- _Problem requirements_
From the entries that follow, report every line in which "DistanceTerms" occurs.
╭─ Recorded data
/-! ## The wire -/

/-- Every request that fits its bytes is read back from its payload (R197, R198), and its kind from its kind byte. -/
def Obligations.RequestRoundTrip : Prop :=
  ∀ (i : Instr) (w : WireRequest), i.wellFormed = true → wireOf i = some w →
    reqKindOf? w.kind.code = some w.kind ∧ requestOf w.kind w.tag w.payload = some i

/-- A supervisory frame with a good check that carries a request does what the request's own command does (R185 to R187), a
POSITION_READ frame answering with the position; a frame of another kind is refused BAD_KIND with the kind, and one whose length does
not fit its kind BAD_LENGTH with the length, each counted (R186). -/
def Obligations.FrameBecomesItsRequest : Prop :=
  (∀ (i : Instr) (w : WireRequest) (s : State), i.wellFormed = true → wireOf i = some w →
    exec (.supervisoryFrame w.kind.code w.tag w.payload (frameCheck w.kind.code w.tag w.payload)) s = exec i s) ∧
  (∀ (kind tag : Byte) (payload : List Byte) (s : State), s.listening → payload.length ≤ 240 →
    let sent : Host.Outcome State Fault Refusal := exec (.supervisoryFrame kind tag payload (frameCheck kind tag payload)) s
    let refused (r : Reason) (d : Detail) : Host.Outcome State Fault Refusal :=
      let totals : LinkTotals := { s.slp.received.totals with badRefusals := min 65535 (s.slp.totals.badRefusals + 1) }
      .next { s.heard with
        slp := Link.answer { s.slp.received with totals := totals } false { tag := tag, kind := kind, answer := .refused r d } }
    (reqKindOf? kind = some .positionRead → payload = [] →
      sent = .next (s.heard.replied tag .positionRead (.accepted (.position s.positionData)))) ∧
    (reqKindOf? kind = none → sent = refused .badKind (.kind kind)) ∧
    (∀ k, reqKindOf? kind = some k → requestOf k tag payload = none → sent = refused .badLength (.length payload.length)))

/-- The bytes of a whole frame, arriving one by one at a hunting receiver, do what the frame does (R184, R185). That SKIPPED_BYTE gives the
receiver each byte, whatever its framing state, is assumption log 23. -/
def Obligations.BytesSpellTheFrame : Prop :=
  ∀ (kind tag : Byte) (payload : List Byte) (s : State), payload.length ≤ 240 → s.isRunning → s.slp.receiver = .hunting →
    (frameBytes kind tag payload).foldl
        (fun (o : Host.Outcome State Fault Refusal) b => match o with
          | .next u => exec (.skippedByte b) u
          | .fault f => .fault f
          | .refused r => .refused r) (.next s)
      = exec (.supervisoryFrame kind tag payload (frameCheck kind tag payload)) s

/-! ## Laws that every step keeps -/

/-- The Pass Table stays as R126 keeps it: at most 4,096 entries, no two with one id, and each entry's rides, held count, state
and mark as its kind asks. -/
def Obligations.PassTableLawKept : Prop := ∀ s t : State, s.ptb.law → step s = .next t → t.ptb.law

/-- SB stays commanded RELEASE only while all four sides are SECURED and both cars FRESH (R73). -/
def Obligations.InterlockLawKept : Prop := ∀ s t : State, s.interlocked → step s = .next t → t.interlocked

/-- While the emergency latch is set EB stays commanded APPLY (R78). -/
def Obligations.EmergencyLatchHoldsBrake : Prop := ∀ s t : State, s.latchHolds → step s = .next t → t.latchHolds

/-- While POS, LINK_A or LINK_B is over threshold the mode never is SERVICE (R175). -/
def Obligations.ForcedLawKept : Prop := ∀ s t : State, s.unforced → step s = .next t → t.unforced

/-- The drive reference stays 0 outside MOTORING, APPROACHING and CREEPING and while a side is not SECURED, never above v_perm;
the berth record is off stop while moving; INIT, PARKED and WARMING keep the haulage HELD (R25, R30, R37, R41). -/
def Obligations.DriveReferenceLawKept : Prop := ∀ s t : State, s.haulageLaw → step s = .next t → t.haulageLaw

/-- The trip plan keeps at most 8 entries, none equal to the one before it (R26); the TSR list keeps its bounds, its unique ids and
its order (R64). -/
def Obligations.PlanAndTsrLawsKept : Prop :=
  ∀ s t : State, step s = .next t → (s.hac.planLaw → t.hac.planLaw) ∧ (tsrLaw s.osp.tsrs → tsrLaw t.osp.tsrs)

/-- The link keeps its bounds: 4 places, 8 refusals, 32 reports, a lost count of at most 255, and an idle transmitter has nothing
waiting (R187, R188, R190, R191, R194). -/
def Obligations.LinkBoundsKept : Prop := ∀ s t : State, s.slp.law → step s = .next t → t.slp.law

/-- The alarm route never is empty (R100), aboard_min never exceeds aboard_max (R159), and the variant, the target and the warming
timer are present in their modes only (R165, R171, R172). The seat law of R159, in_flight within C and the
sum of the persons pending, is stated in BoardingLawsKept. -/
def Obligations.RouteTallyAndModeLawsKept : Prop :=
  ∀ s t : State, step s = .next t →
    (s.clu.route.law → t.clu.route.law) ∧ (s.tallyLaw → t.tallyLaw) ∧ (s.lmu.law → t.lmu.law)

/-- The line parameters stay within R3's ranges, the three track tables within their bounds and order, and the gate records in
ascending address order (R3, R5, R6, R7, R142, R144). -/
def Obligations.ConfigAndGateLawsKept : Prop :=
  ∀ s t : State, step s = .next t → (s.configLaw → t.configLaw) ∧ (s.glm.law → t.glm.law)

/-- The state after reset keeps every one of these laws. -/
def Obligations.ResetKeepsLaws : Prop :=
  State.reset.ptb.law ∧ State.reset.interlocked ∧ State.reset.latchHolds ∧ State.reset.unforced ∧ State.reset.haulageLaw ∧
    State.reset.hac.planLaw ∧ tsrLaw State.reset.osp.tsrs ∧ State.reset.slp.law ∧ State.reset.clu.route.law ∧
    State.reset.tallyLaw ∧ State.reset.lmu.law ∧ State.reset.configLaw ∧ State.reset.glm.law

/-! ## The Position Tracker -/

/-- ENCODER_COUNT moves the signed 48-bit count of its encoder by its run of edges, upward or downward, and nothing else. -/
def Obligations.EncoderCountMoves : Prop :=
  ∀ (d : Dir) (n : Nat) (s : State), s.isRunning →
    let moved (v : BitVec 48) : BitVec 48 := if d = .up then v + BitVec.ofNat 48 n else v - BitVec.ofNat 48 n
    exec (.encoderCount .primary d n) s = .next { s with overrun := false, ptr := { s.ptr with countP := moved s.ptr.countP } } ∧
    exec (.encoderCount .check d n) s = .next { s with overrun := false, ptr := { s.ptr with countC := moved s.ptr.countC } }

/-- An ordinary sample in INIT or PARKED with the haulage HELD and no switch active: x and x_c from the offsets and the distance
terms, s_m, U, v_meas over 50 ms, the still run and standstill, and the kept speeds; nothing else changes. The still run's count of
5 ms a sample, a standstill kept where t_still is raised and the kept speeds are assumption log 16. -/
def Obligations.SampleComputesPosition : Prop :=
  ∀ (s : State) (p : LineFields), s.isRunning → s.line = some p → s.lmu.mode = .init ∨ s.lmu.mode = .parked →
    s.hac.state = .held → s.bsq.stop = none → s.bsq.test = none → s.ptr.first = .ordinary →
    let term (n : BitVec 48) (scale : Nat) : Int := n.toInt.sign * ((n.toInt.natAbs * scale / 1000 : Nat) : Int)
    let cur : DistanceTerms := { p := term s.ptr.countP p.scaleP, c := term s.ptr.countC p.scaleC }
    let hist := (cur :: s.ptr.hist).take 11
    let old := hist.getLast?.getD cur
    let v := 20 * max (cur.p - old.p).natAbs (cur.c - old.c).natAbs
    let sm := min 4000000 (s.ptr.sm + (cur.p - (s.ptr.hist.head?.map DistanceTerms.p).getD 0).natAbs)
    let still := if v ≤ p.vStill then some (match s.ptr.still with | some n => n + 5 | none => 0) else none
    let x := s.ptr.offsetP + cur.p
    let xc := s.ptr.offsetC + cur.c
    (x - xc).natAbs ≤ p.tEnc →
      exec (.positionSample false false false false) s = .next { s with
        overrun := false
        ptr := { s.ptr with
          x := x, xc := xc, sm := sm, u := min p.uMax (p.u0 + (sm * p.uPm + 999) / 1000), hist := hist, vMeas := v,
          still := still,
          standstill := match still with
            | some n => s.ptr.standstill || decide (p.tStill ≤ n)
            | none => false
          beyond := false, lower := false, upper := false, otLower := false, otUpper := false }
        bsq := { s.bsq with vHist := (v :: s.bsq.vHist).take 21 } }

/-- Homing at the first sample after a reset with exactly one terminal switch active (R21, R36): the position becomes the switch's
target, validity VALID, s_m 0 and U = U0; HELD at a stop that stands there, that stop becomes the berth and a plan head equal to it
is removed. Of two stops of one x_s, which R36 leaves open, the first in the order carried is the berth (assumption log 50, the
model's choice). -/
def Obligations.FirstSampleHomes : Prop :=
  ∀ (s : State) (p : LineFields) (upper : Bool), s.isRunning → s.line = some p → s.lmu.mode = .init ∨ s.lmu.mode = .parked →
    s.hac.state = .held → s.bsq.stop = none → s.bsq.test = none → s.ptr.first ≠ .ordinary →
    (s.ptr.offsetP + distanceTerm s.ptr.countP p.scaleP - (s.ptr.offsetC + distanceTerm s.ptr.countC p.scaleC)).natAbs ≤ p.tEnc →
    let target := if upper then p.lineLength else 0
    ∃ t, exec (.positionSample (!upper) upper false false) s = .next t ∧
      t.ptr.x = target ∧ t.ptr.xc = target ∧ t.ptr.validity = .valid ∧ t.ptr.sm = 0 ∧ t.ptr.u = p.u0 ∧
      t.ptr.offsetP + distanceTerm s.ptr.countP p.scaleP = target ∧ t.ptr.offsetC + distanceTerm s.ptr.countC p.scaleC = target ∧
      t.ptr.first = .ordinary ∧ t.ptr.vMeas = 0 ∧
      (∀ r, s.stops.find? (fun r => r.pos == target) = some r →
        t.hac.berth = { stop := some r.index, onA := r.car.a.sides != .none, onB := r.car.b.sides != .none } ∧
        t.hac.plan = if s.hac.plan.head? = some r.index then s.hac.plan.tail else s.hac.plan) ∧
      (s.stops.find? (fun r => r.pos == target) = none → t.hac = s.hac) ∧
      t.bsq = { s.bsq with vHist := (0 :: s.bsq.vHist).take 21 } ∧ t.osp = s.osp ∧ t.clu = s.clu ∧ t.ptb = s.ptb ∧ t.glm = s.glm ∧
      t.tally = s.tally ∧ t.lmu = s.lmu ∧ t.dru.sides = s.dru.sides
╰─
- _Task answer_
    let cur : DistanceTerms := { p := term s.ptr.countP p.scaleP, c := term s.ptr.countC p.scaleC }
    let sm := min 4000000 (s.ptr.sm + (cur.p - (s.ptr.hist.head?.map DistanceTerms.p).getD 0).natAbs)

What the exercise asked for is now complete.